The team also runs capacity-building workshops to teach skills and share electronics such as scanners and computers with local collaborators.
“It’s building capacity and building on the projects that are the dreams of the survivors,” Grzyb said.
She recalled the first trip back to the small Central American nation after the pandemic. One of the founding partners in El Salvador spent 10 days visiting communities and new sites with Canadian researchers.
“When we left the village where he lived, he came out to say goodbye. He survived four massacres, he’s always very stoic and calm. I’ve never seen him shed a tear. As we got in the van, he just started to sob,” Grzyb said.
“He wrote to us later that after doing this work for so long and getting older, he was so worried during the pandemic that we wouldn’t ever be able to come back, the project would come to a halt. For so long, he felt responsible for keeping the memory. By building these permanent memorials and incorporating so many youth in the project, he felt he could finally hand it over to the next generation and just cry. That was a really powerful moment for me.”
It will take multiple journeys to complete the GIS work and build up a digital map featuring locations, data and details shared by survivors.
“It’s not just one conversation, one hike; it’s hikes all over the entire country with many different people who all have different memories and remember things differently as they’re walking through the space,” Sutherland said.
“It’s almost jogging your memory as you’re seeing the landmarks.

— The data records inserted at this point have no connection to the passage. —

-- ==== Sys2Proof/Laws/State.lean ====
section
/-! SUPPORT. What each update of the state leaves in each field. -/

namespace Sys2Proof.Machine

section setAcc
variable (s : State) (v : Word)

@[simp] theorem State.setAcc_acc : (s.setAcc v).acc = v := rfl
@[simp] theorem State.setAcc_estk : (s.setAcc v).estk = s.estk := rfl
@[simp] theorem State.setAcc_cstk : (s.setAcc v).cstk = s.cstk := rfl
@[simp] theorem State.setAcc_edisc : (s.setAcc v).edisc = s.edisc := rfl
@[simp] theorem State.setAcc_init : (s.setAcc v).init = s.init := rfl
@[simp] theorem State.setAcc_seq : (s.setAcc v).seq = s.seq := rfl
@[simp] theorem State.setAcc_line : (s.setAcc v).line = s.line := rfl
@[simp] theorem State.setAcc_mem : (s.setAcc v).mem = s.mem := rfl
@[simp] theorem State.setAcc_prog : (s.setAcc v).prog = s.prog := rfl
@[simp] theorem State.setAcc_pending : (s.setAcc v).pending = s.pending := rfl
@[simp] theorem State.setAcc_reply : (s.setAcc v).reply = s.reply := rfl

end setAcc

section setEstk
variable (s : State) (es : List EvalEntry)

@[simp] theorem State.setEstk_acc : (s.setEstk es).acc = s.acc := rfl
@[simp] theorem State.setEstk_estk : (s.setEstk es).estk = es := rfl
@[simp] theorem State.setEstk_cstk : (s.setEstk es).cstk = s.cstk := rfl
@[simp] theorem State.setEstk_edisc : (s.setEstk es).edisc = s.edisc := rfl
@[simp] theorem State.setEstk_init : (s.setEstk es).init = s.init := rfl
@[simp] theorem State.setEstk_seq : (s.setEstk es).seq = s.seq := rfl
@[simp] theorem State.setEstk_line : (s.setEstk es).line = s.line := rfl
@[simp] theorem State.setEstk_mem : (s.setEstk es).mem = s.mem := rfl
@[simp] theorem State.setEstk_prog : (s.setEstk es).prog = s.prog := rfl
@[simp] theorem State.setEstk_pending : (s.setEstk es).pending = s.pending := rfl
@[simp] theorem State.setEstk_reply : (s.setEstk es).reply = s.reply := rfl

end setEstk

section setCstk
variable (s : State) (ls : List Word)

@[simp] theorem State.setCstk_acc : (s.setCstk ls).acc = s.acc := rfl
@[simp] theorem State.setCstk_estk : (s.setCstk ls).estk = s.estk := rfl
@[simp] theorem State.setCstk_cstk : (s.setCstk ls).cstk = ls := rfl
@[simp] theorem State.setCstk_edisc : (s.setCstk ls).edisc = s.edisc := rfl
@[simp] theorem State.setCstk_init : (s.setCstk ls).init = s.init := rfl
@[simp] theorem State.setCstk_seq : (s.setCstk ls).seq = s.seq := rfl
@[simp] theorem State.setCstk_line : (s.setCstk ls).line = s.line := rfl
@[simp] theorem State.setCstk_mem : (s.setCstk ls).mem = s.mem := rfl
@[simp] theorem State.setCstk_prog : (s.setCstk ls).prog = s.prog := rfl
@[simp] theorem State.setCstk_pending : (s.setCstk ls).pending = s.pending := rfl
@[simp] theorem State.setCstk_reply : (s.setCstk ls).reply = s.reply := rfl

end setCstk

section setEdisc
variable (s : State) (v : Word)

@[simp] theorem State.setEdisc_acc : (s.setEdisc v).acc = s.acc := rfl
@[simp] theorem State.setEdisc_estk : (s.setEdisc v).estk = s.estk := rfl
@[simp] theorem State.setEdisc_cstk : (s.setEdisc v).cstk = s.cstk := rfl
@[simp] theorem State.setEdisc_edisc : (s.setEdisc v).edisc = v := rfl
@[simp] theorem State.setEdisc_init : (s.setEdisc v).init = s.init := rfl
@[simp] theorem State.setEdisc_seq : (s.setEdisc v).seq = s.seq := rfl
@[simp] theorem State.setEdisc_line : (s.setEdisc v).line = s.line := rfl
@[simp] theorem State.setEdisc_mem : (s.setEdisc v).mem = s.mem := rfl
@[simp] theorem State.setEdisc_prog : (s.setEdisc v).prog = s.prog := rfl
@[simp] theorem State.setEdisc_pending : (s.setEdisc v).pending = s.pending := rfl
@[simp] theorem State.setEdisc_reply : (s.setEdisc v).reply = s.reply := rfl

end setEdisc

section setSeq
variable (s : State) (q : SeqState)

@[simp] theorem State.setSeq_acc : (s.setSeq q).acc = s.acc := rfl
@[simp] theorem State.setSeq_estk : (s.setSeq q).estk = s.estk := rfl
@[simp] theorem State.setSeq_cstk : (s.setSeq q).cstk = s.cstk := rfl
@[simp] theorem State.setSeq_edisc : (s.setSeq q).edisc = s.edisc := rfl
@[simp] theorem State.setSeq_init : (s.setSeq q).init = s.init := rfl
@[simp] theorem State.setSeq_seq : (s.setSeq q).seq = q := rfl
@[simp] theorem State.setSeq_line : (s.setSeq q).line = s.line := rfl
@[simp] theorem State.setSeq_mem : (s.setSeq q).mem = s.mem := rfl
@[simp] theorem State.setSeq_prog : (s.setSeq q).prog = s.prog := rfl
@[simp] theorem State.setSeq_pending : (s.setSeq q).pending = s.pending := rfl
@[simp] theorem State.setSeq_reply : (s.setSeq q).reply = s.reply := rfl

end setSeq

section setLine
variable (s : State) (l : Word)

@[simp] theorem State.setLine_acc : (s.setLine l).acc = s.acc := rfl
@[simp] theorem State.setLine_estk : (s.setLine l).estk = s.estk := rfl
@[simp] theorem State.setLine_cstk : (s.setLine l).cstk = s.cstk := rfl
@[simp] theorem State.setLine_edisc : (s.setLine l).edisc = s.edisc := rfl
@[simp] theorem State.setLine_init : (s.setLine l).init = s.init := rfl
@[simp] theorem State.setLine_seq : (s.setLine l).seq = s.seq := rfl
@[simp] theorem State.setLine_line : (s.setLine l).line = l := rfl
@[simp] theorem State.setLine_mem : (s.setLine l).mem = s.mem := rfl
@[simp] theorem State.setLine_prog : (s.setLine l).prog = s.prog := rfl
@[simp] theorem State.setLine_pending : (s.setLine l).pending = s.pending := rfl
@[simp] theorem State.setLine_reply : (s.setLine l).reply = s.reply := rfl

end setLine

section setMem
variable (s : State) (m : Memory)

@[simp] theorem State.setMem_acc : (s.setMem m).acc = s.acc := rfl
@[simp] theorem State.setMem_estk : (s.setMem m).estk = s.estk := rfl
@[simp] theorem State.setMem_cstk : (s.setMem m).cstk = s.cstk := rfl
@[simp] theorem State.setMem_edisc : (s.setMem m).edisc = s.edisc := rfl
@[simp] theorem State.setMem_init : (s.setMem m).init = s.init := rfl
@[simp] theorem State.setMem_seq : (s.setMem m).seq = s.seq := rfl
@[simp] theorem State.setMem_line : (s.setMem m).line = s.line := rfl
@[simp] theorem State.setMem_mem : (s.setMem m).mem = m := rfl
@[simp] theorem State.setMem_prog : (s.setMem m).prog = s.prog := rfl
@[simp] theorem State.setMem_pending : (s.setMem m).pending = s.pending := rfl
@[simp] theorem State.setMem_reply : (s.setMem m).reply = s.reply := rfl

end setMem

section setProg
variable (s : State) (p : List ProgLine)

@[simp] theorem State.setProg_acc : (s.setProg p).acc = s.acc := rfl
@[simp] theorem State.setProg_estk : (s.setProg p).estk = s.estk := rfl
@[simp] theorem State.setProg_cstk : (s.setProg p).cstk = s.cstk := rfl
@[simp] theorem State.setProg_edisc : (s.setProg p).edisc = s.edisc := rfl
@[simp] theorem State.setProg_init : (s.setProg p).init = s.init := rfl
@[simp] theorem State.setProg_seq : (s.setProg p).seq = s.seq := rfl
@[simp] theorem State.setProg_line : (s.setProg p).line = s.line := rfl
@[simp] theorem State.setProg_mem : (s.setProg p).mem = s.mem := rfl
@[simp] theorem State.setProg_prog : (s.setProg p).prog = p := rfl
@[simp] theorem State.setProg_pending : (s.setProg p).pending = s.pending := rfl
@[simp] theorem State.setProg_reply : (s.setProg p).reply = s.reply := rfl

end setProg

section setPending
variable (s : State) (ops : List HostOp)

@[simp] theorem State.setPending_acc : (s.setPending ops).acc = s.acc := rfl
@[simp] theorem State.setPending_estk : (s.setPending ops).estk = s.estk := rfl
@[simp] theorem State.setPending_cstk : (s.setPending ops).cstk = s.cstk := rfl
@[simp] theorem State.setPending_edisc : (s.setPending ops).edisc = s.edisc := rfl
@[simp] theorem State.setPending_init : (s.setPending ops).init = s.init := rfl
@[simp] theorem State.setPending_seq : (s.setPending ops).seq = s.seq := rfl
@[simp] theorem State.setPending_line : (s.setPending ops).line = s.line := rfl
@[simp] theorem State.setPending_mem : (s.setPending ops).mem = s.mem := rfl
@[simp] theorem State.setPending_prog : (s.setPending ops).prog = s.prog := rfl
@[simp] theorem State.setPending_pending : (s.setPending ops).pending = ops := rfl
@[simp] theorem State.setPending_reply : (s.setPending ops).reply = s.reply := rfl

end setPending

section setReply
variable (s : State) (r : Option Word)

@[simp] theorem State.setReply_acc : (s.setReply r).acc = s.acc := rfl
@[simp] theorem State.setReply_estk : (s.setReply r).estk = s.estk := rfl
@[simp] theorem State.setReply_cstk : (s.setReply r).cstk = s.cstk := rfl
@[simp] theorem State.setReply_edisc : (s.setReply r).edisc = s.edisc := rfl
@[simp] theorem State.setReply_init : (s.setReply r).init = s.init := rfl
@[simp] theorem State.setReply_seq : (s.setReply r).seq = s.seq := rfl
@[simp] theorem State.setReply_line : (s.setReply r).line = s.line := rfl
@[simp] theorem State.setReply_mem : (s.setReply r).mem = s.mem := rfl
@[simp] theorem State.setReply_prog : (s.setReply r).prog = s.prog := rfl
@[simp] theorem State.setReply_pending : (s.setReply r).pending = s.pending := rfl
@[simp] theorem State.setReply_reply : (s.setReply r).reply = r := rfl

end setReply

end Sys2Proof.Machine
end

It is so interesting. As soon as you’re in the place, you remember more than you would compared to recounting it by memory.” – Liz Sutherland, GIS specialist
Western has played an important role, with Guardado saying the university’s involvement has brought awareness, practical help and even encouraged additional Salvadorans – especially the younger generation – to come to commemorations. Those events originally began with just two families, he added.
“When Western got involved, I could see the immediate support when it comes to finances and motivation and morale in the community. Western helped with building up the understanding of the reality of what happened,” Guardado said.
“It has been growing and it is a very beautiful reflection of the work put in, because the survivors feel supported and cared for.”
Sutherland said merging emotional conversations with ultra-accurate data – her equipment is precise down to the millimetre – “puts the human into the data.”
“A lot of these massacre stories and sites of violence weren’t captured in UN reports,” MacDonald added.
“These stories that have been buried and we’re bringing to the fore, it’s really important to change people’s understanding of what happened in El Salvador or allow people to hear it for the first time.”